The relatively high price of 18F-FDG PET and PET/CT restricts its wide application in the clinical setting [12]. Normally, benign cartilaginous lesions and chondrosarcoma have certain different X-ray and clinical traits, which may provide information for the development of further diagnostic and therapeutic regimen (e.g., the necessity of biopsy) [2]. Therefore, 18F-FDG PET/CT should be performed only in cases with a high suspicion for malignant cartilaginous tumors (at the initial diagnosis, or when the possibility of malignant transformation of benign cartilaginous lesions or relapse of chondrosarcoma after treatment exists) prior to each biopsy, as a supplementary tool for assisting diagnosis and grading, guiding the fine needle aspiration and confirming the pathological result.

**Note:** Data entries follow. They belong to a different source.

-- ==== Sys2Proof/Laws/Dispatch.lean ====
section
/-!
SUPPORT. What `exec` does with each constructor: its meaning, by one lemma per arm, so that no proof unfolds `exec`.
-/
namespace Sys2Proof.Machine
set_option Elab.async false
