-- ==== Sys2Proof/Laws/State.lean ====
section
/-!
SUPPORT. What each small update of the state leaves alone and what it sets: one lemma per field, so that no proof unfolds a
record update; tables and slots read back what was put; the spec lemmas of reading registers, of completing and of parking.
-/
namespace Sys2Proof.Machine
set_option Elab.async false

/-! ### Tables -/

@[simp] theorem Table.get?_set_self {α : Type} (t : Table α) (k : Nat) (v : α) : (Table.set t k v).get? k = some v := by
  induction t with
  | nil => simp [Table.set, Table.get?]
  | cons c t ih =>
    unfold Table.set
    split
    · simp [Table.get?]
    · split
      · simp [Table.get?]
      · rename_i h; simp [Table.get?, h, ih]

theorem Table.get?_set_ne {α : Type} (t : Table α) {k j : Nat} (v : α) (h : j ≠ k) :
    (Table.set t k v).get? j = t.get? j := by
  induction t with
  | nil => simp [Table.set, Table.get?, h.symm]
  | cons c t ih =>
    unfold Table.set
    split
    · simp [Table.get?, h.symm]
    · split
      · rename_i hc; simp [Table.get?, hc, h.symm]
      · simp [Table.get?, ih]
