theorem create_becomes (hd : s.dev.ctx? c.target = none) :
    let x := s.fwRead c.ctx (c.dw 2) 128
    let ws := wordsOf x.2 16
    let y := Ctx.ofRecord ws (c.dw 2)
    (x.1 ≠ 0 → Becomes .partitionCreate (.cmd q id) s (s.refuse q id x.1 2))
    ∧ (∀ i, x.1 = 0 → s.dev.recordBad c.target ws = some i → Becomes .partitionCreate (.cmd q id) s (s.complete q id 4 i 0))
    ∧ (x.1 = 0 → s.dev.recordBad c.target ws = none → s.fits c.target y = true →
        Becomes .partitionCreate (.cmd q id) s ((s.placeCtx c.target y).complete q id 0 0 0))
    ∧ (x.1 = 0 → s.dev.recordBad c.target ws = none → s.fits c.target y = false →
        Becomes .partitionCreate (.cmd q id) s ((s.setCtxRec c.target y).complete q id 10 0 0)) := by
  intro x ws y
  refine ⟨fun hx hi => ?unread, fun i hx hb hi => ?malformed, fun hx hb hf hi => ?fits, fun hx hb hf hi => ?parked⟩
  all_goals
    rw [exec_partitionCreate, execPartitionCreate, hi]
    dsimp only
    rw [hc]
    dsimp only
    rw [if_neg (by simp [hd])]
  case unread => exact if_pos hx
  all_goals rw [if_neg (not_not.2 hx), hb]
  case malformed => rfl
  case fits => exact if_pos hf
  case parked => exact if_neg (ne_true_of_eq_false hf)

/-- A context that does not exist is gone for TEARDOWN, SUSPEND and RESUME. -/
theorem partition_gone (hd : s.dev.ctx? c.target = none) {ev : Instr}
    (he : ev ∈ [Instr.partitionTeardown, Instr.partitionSuspend, Instr.partitionResume]) :
    Happens ev (.cmd q id) s fun u => u.Completing q id 3 0 0 := by
  intro hi
  refine ⟨s.complete q id 3 0 0, ?_, State.complete_completing ..⟩
  simp only [List.mem_cons, List.not_mem_nil, or_false] at he
  rcases he with rfl | rfl | rfl
  · simp only [exec_partitionTeardown, execPartitionTeardown, hi, hc, hd]
    rfl
  · simp only [exec_partitionSuspend, execPartitionSuspend, hi, hc, hd]
    rfl
  · simp only [exec_partitionResume, execPartitionResume, hi, hc, hd]
    rfl

end

/-- The last step of a tear-down: the context and its peer windows are gone, and nothing is reported of it. -/
theorem teardown_ends (s : State) (n q id : Nat) : Happens .partitionTeardown (.nums3 n q id) s fun u =>
    u.dev.ctx? n = none ∧ u.dev.peers.get? n = none ∧ n ∉ u.dev.parkedReports ∧ u.Completing q id 0 0 0 := by
  intro hi
  rw [Completes, exec_partitionTeardown, execPartitionTeardown, hi]
  refine ⟨_, rfl, Table.get?_erase_self .., Table.get?_erase_self .., fun h => ?_, State.complete_completing ..⟩
  simpa using (List.mem_filter.1 h).2

/-! ### SUSPEND (03 R54) -/

/-- A partition that stops, its slice timer stopped. -/
def State.stopped (s : State) (n : Nat) (d : Ctx) (span : Bool) : State :=
  let s := s.setCtxRec n { d.stopClock s.now with res := .stopping, deferred := span, reqAt := s.now }
  { s with agenda := s.agenda.filter (fun x => !(x.ev == Instr.timeSliceExpire && x.arg == Payload.num n)) }

/-- The requests to its tiles, which hold them if a span round is open. -/
def State.requested (s : State) (ks : List TileId) (span : Bool) : State :=
  ks.foldl (fun s k => s.sendOn memoryPort k 0 (3 * s.dieLinks (clusterOf k)) .gangPreempt (if span then .tileNum k 2 else .tile k)) s

theorem State.preempt_eq {s : State} {n : Nat} {d : Ctx} (hd : s.dev.ctx? n = some d) (hr : d.res = .resident) :
    let span := (s.tilesOf n).any (fun k => (s.tile k).c.spanRound)
    let t := (s.stopped n d span).requested (s.tilesOf n) span
    s.preempt n = if span then t.after (cyclesOf t.dev.coldefer) .coldeferExpire (.num n) else t := by
  unfold State.preempt
  rw [hd]
  exact if_neg (by simp [hr])

theorem State.requested_grows (s : State) (ks span) : s.Grows (s.requested ks span) := .foldl (fun s _ => s.sendOn_grows ..) ks s

theorem State.requested_pending (s : State) {ks : List TileId} (span : Bool) {k : TileId} (hk : k ∈ ks) :
    (s.requested ks span).Pending .gangPreempt (if span then .tileNum k 2 else .tile k) :=
  State.pending_foldl (arg := fun k => if span then .tileNum k 2 else .tile k) (fun s _ => s.sendOn_grows ..)
    (fun _ _ => ⟨_, List.mem_append_right _ (List.mem_singleton.2 rfl), rfl, rfl⟩) hk s

/-- A resident partition is pre-empted: it stops, and a request is on its way to every tile. -/
theorem State.preempt_spec {s : State} {n : Nat} {d : Ctx} (hd : s.dev.ctx? n = some d) (hr : d.res = .resident) :
    (∃ y, (s.preempt n).dev.ctx? n = some y ∧ y.res = .stopping ∧ y.suspendCmd = d.suspendCmd)
    ∧ (s.preempt n).dev.parkedReports = s.dev.parkedReports
    ∧ ∀ k ∈ s.tilesOf n, (s.preempt n).Pending .gangPreempt (.tile k) ∨ (s.preempt n).Pending .gangPreempt (.tileNum k 2) := by
  have e := State.preempt_eq hd hr
  dsimp only at e
  generalize (s.tilesOf n).any (fun k => (s.tile k).c.spanRound) = span at e
  have hg : ((s.stopped n d span).requested (s.tilesOf n) span).Grows (s.preempt n) := by
    rw [e]
    split
    · exact State.after_grows ..
    · exact .refl _
  have hdev : (s.preempt n).dev = (s.stopped n d span).dev := hg.dev.trans (State.requested_grows ..).dev
  rw [hdev]
  refine ⟨⟨_, State.ctx?_setCtxRec .., rfl, rfl⟩, rfl, fun k hk => ?_⟩
  have sent := hg.pending (State.requested_pending (s.stopped n d span) span hk)
  cases span
  · exact .inl sent
  · exact .inr sent

/-- It is reported that a partition was parked by the device itself. -/
def State.reported (s : State) (n : Nat) : State := { s with dev := { s.dev with parkedReports := setAdd s.dev.parkedReports n } }

theorem suspend_asked {s : State} {n : Nat} {d : Ctx} (a b : Nat) (hd : s.dev.ctx? n = some d) (hr : d.res = .resident) :
    Happens .partitionSuspend (.nums3 n a b) s fun u => (u.dev.ctx? n).map Ctx.res = some .stopping ∧ n ∈ u.dev.parkedReports
      ∧ ∀ k ∈ s.tilesOf n, u.Pending .gangPreempt (.tile k) ∨ u.Pending .gangPreempt (.tileNum k 2) := by
  have e : Becomes .partitionSuspend (.nums3 n a b) s ((s.reported n).preempt n) := by
    intro hi
    rw [exec_partitionSuspend, execPartitionSuspend]
    split
    next h => cases hi.symm.trans h
    next h => cases hi.symm.trans h; rfl
    next h => exact absurd hi (h n a b)
  obtain ⟨⟨y, hy, hres, -⟩, hp, hk⟩ := State.preempt_spec (s := s.reported n) hd hr
  exact e.happens ⟨by rw [hy, Option.map_some, hres], hp ▸ setAdd_mem .., hk⟩

section
variable {s : State} {q id : Nat} {c : Command} {d : Ctx} (hc : s.command? q id = some c) (hd : s.dev.ctx? c.target = some d)
include hc hd

/-- What SUSPEND does, by the state of the partition. -/
theorem suspend_eq (hi : s.input = .cmd q id) :
    let s' := s.setCtxRec c.target { d with queued := false }
    exec .partitionSuspend s = match d.res with
      | .resident => .next ((s'.setCtxRec c.target { d with queued := false, suspendCmd := some (q, id) }).preempt c.target)
      | .restoring => .next (s'.after 1024 .partitionSuspend (.cmd q id))
      | .stopping => if d.suspendCmd.isSome then .next (s'.after 1024 .partitionSuspend (.cmd q id))
          else .next (s'.setCtxRec c.target { d with queued := false, suspendCmd := some (q, id) })
      | _ => .next (s'.complete q id statusOk 0 0) := by
  rw [exec_partitionSuspend, execPartitionSuspend, hi]
  dsimp only
  rw [hc]
  dsimp only
  rw [hd]
  dsimp only
  rw [show (s.setCtxRec c.target { d with queued := false }).input = .cmd q id from hi] <;> rfl

theorem suspend_resident (hr : d.res = .resident) : Happens .partitionSuspend (.cmd q id) s fun u =>
    (u.dev.ctx? c.target).map Ctx.res = some .stopping ∧ (u.dev.ctx? c.target).map Ctx.suspendCmd = some (some (q, id))
    ∧ ∀ k ∈ s.tilesOf c.target, u.Pending .gangPreempt (.tile k) ∨ u.Pending .gangPreempt (.tileNum k 2) := by
  obtain ⟨⟨y, hy, hres, hcmd⟩, -, hk⟩ := State.preempt_spec (State.ctx?_setCtxRec (s.setCtxRec c.target { d with queued := false }) c.target
    { d with queued := false, suspendCmd := some (q, id) }) hr
  have e : Becomes .partitionSuspend (.cmd q id) s (((s.setCtxRec c.target { d with queued := false }).setCtxRec c.target
      { d with queued := false, suspendCmd := some (q, id) }).preempt c.target) := fun hi => by rw [suspend_eq hc hd hi, hr]
  exact e.happens ⟨by rw [hy, Option.map_some, hres], by rw [hy, Option.map_some, hcmd], hk⟩

theorem suspend_again (hr : d.res = .restoring ∨ d.res = .stopping ∧ d.suspendCmd.isSome = true) :
    Happens .partitionSuspend (.cmd q id) s fun u => s.DueIn u 1024 .partitionSuspend (.cmd q id) := by
  intro hi
  rw [Completes, suspend_eq hc hd hi]
  rcases hr with hr | ⟨hr, hs⟩ <;> rw [hr]
  · exact ⟨_, rfl, State.after_dueIn rfl ..⟩
  · exact ⟨_, if_pos hs, State.after_dueIn rfl ..⟩

theorem suspend_stopping (hr : d.res = .stopping) (hs : d.suspendCmd = none) :
    Happens .partitionSuspend (.cmd q id) s fun u => (u.dev.ctx? c.target).map Ctx.suspendCmd = some (some (q, id)) := by
  intro hi
  rw [Completes, suspend_eq hc hd hi, hr]
  exact ⟨_, if_neg (by simp [hs]), congrArg (Option.map Ctx.suspendCmd) (State.ctx?_setCtxRec ..)⟩

theorem suspend_away (hr : d.res = .parked ∨ d.res = .unplaced) :
    Happens .partitionSuspend (.cmd q id) s fun u => u.Completing q id 0 0 0 := by
  intro hi
  rw [Completes, suspend_eq hc hd hi]
  rcases hr with hr | hr <;> rw [hr] <;> exact ⟨_, rfl, State.complete_completing ..⟩

/-! ### RESUME (03 R54, 05 R111) -/

/-- What RESUME does for an address that is no memory, unless the partition has no image to come from. -/
theorem resume_malformed (hr : d.res ≠ .unplaced) (hm : memSpace (c.dw 2) = false) :
    Becomes .partitionResume (.cmd q id) s (s.complete q id 4 2 0) := by
  intro hi
  rw [exec_partitionResume, execPartitionResume, hi]
  dsimp only
  rw [hc]
  dsimp only
  rw [hd]
  exact if_pos (by simp [hr, hm])

/-- The machine once a parked partition is to be restored from the image at the command's address. -/
def State.restoring (s : State) (n : Nat) (d : Ctx) (q id : Nat) (a : Word) : State :=
  ({ s with dev := { s.dev with parkedReports := setDel s.dev.parkedReports n } }.setCtxRec n { d with
    resumeCmd := some (q, id), imageAt := some a }).after 1 .restore (.num n)

/-- What RESUME does, by the state of the partition. -/
theorem resume_eq (hm : d.res = .unplaced ∨ memSpace (c.dw 2) = true) (hi : s.input = .cmd q id) :
    exec .partitionResume s = match d.res with
      | .resident => .next (s.complete q id statusOk 0 0)
      | .stopping => .next (s.after 1024 .partitionResume s.input)
      | .restoring => .next (s.after 1024 .partitionResume s.input)
      | .unplaced =>
        if s.dev.meets c.target d.region then .next (s.complete q id statusMalformed 1 0)
        else if d.shadow.any (s.dev.meets c.target) then .next (s.complete q id statusMalformed 2 0)
        else if !s.fits c.target d then .next (s.complete q id statusParked 0 0)
        else .next ((s.placeCtx c.target d).complete q id statusOk 0 0)
      | .parked =>
        if d.resumeCmd.isSome then .next (s.after 1024 .partitionResume s.input)
        else if !s.fits c.target d then .next (s.complete q id statusParked 0 0)
        else .next (s.restoring c.target d q id (c.dw 2)) := by
  have ht : ¬ (d.res != .unplaced && !memSpace (c.dw 2)) = true := by
    rcases hm with h | h <;> simp [h]
  rw [exec_partitionResume, execPartitionResume]
  split
  next h =>
    cases hi.symm.trans h
    rw [hc]
    dsimp only
    rw [hd]
    dsimp only
    rw [if_neg ht] <;> rfl
  next h => exact absurd hi (h q id)

theorem resume_resident (hm : memSpace (c.dw 2) = true) (hr : d.res = .resident) :
    Happens .partitionResume (.cmd q id) s fun u => u.Completing q id 0 0 0 := by
  intro hi
  rw [Completes, resume_eq hc hd (.inr hm) hi, hr]
  exact ⟨_, rfl, State.complete_completing ..⟩

theorem resume_again (hm : memSpace (c.dw 2) = true) (hr : d.res = .stopping ∨ d.res = .restoring) :
    Happens .partitionResume (.cmd q id) s fun u => s.DueIn u 1024 .partitionResume (.cmd q id) := by
  intro hi
  rw [Completes, resume_eq hc hd (.inr hm) hi, hi]
  rcases hr with hr | hr <;> rw [hr] <;> exact ⟨_, rfl, State.after_dueIn rfl ..⟩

MRI with contrast agent has ranked as a powerful method for the locoregional staging of malignant chondrosarcomas thanks to its spatial and contrast resolution, but it could not present metabolic data of the targeted lesions or be utilized for the whole-body assessment [31]. The current study has several limitations. The first is the absence of a standardized reference test for the diagnosis of chondrosarcoma. Either follow-up without an anatomopathological examination or biopsies may result in false negatives. The duration of follow-up differed from study to study, exceeding 12 months in most of the included ones but in Shin et al.’s investigation [22], the minimum follow-up was only 6 months. Another major limitation is that during the merging of the diagnostic data, subgroup analyses on the basis of important indicators such as types of chondrosarcoma, cutoff value, and study design were not conducted. Only 12 studies were pooled in the quantitative analysis and most (75%) [14,15,16, 20,21,22, 24,25,26] of them were retrospective. Third, sample sizes of the included studies were quite small and hence this meta-analysis might be subject to variability and inadequacy in data collection. Lastly, yet importantly, evidence of heterogeneity in data concerning 18F-FDG PET existed throughout included studies, and therefore we emphasized the pooled DOR, which was a global measure encompassing value of sensitivity, specificity, PLR, and NLR, as the main outcome of interest to compare the diagnostic performance of 18F-FDG PET and PET/CT.

Conclusion

In a word, 18F-FDG PET/CT revealed excellent accuracy (pooled DOR = 112.999) in the diagnosis of chondrosarcoma and might assist in therapeutic decision-making. Although SUVmax alone showed restricted ability to differentiate benign cartilaginous lesions and G1 chondrosarcoma (pooled WMD = −0.89 95% CI, −1.67 to −0.10), as well as between G2 and G3 chondrosarcoma (pooled WMD = −2.37 95% CI, −5.79 to 1.05), it can identify intermediate/high-grade chondrosarcoma from low-grade ones (pooled WMD = −1.94 95% CI, −2.76 to −1.12). Cartilaginous lesions with high 18F-FDG-avidity should be highly monitored over the duration of treatment. More large-scale studies are still required to further warrant current findings.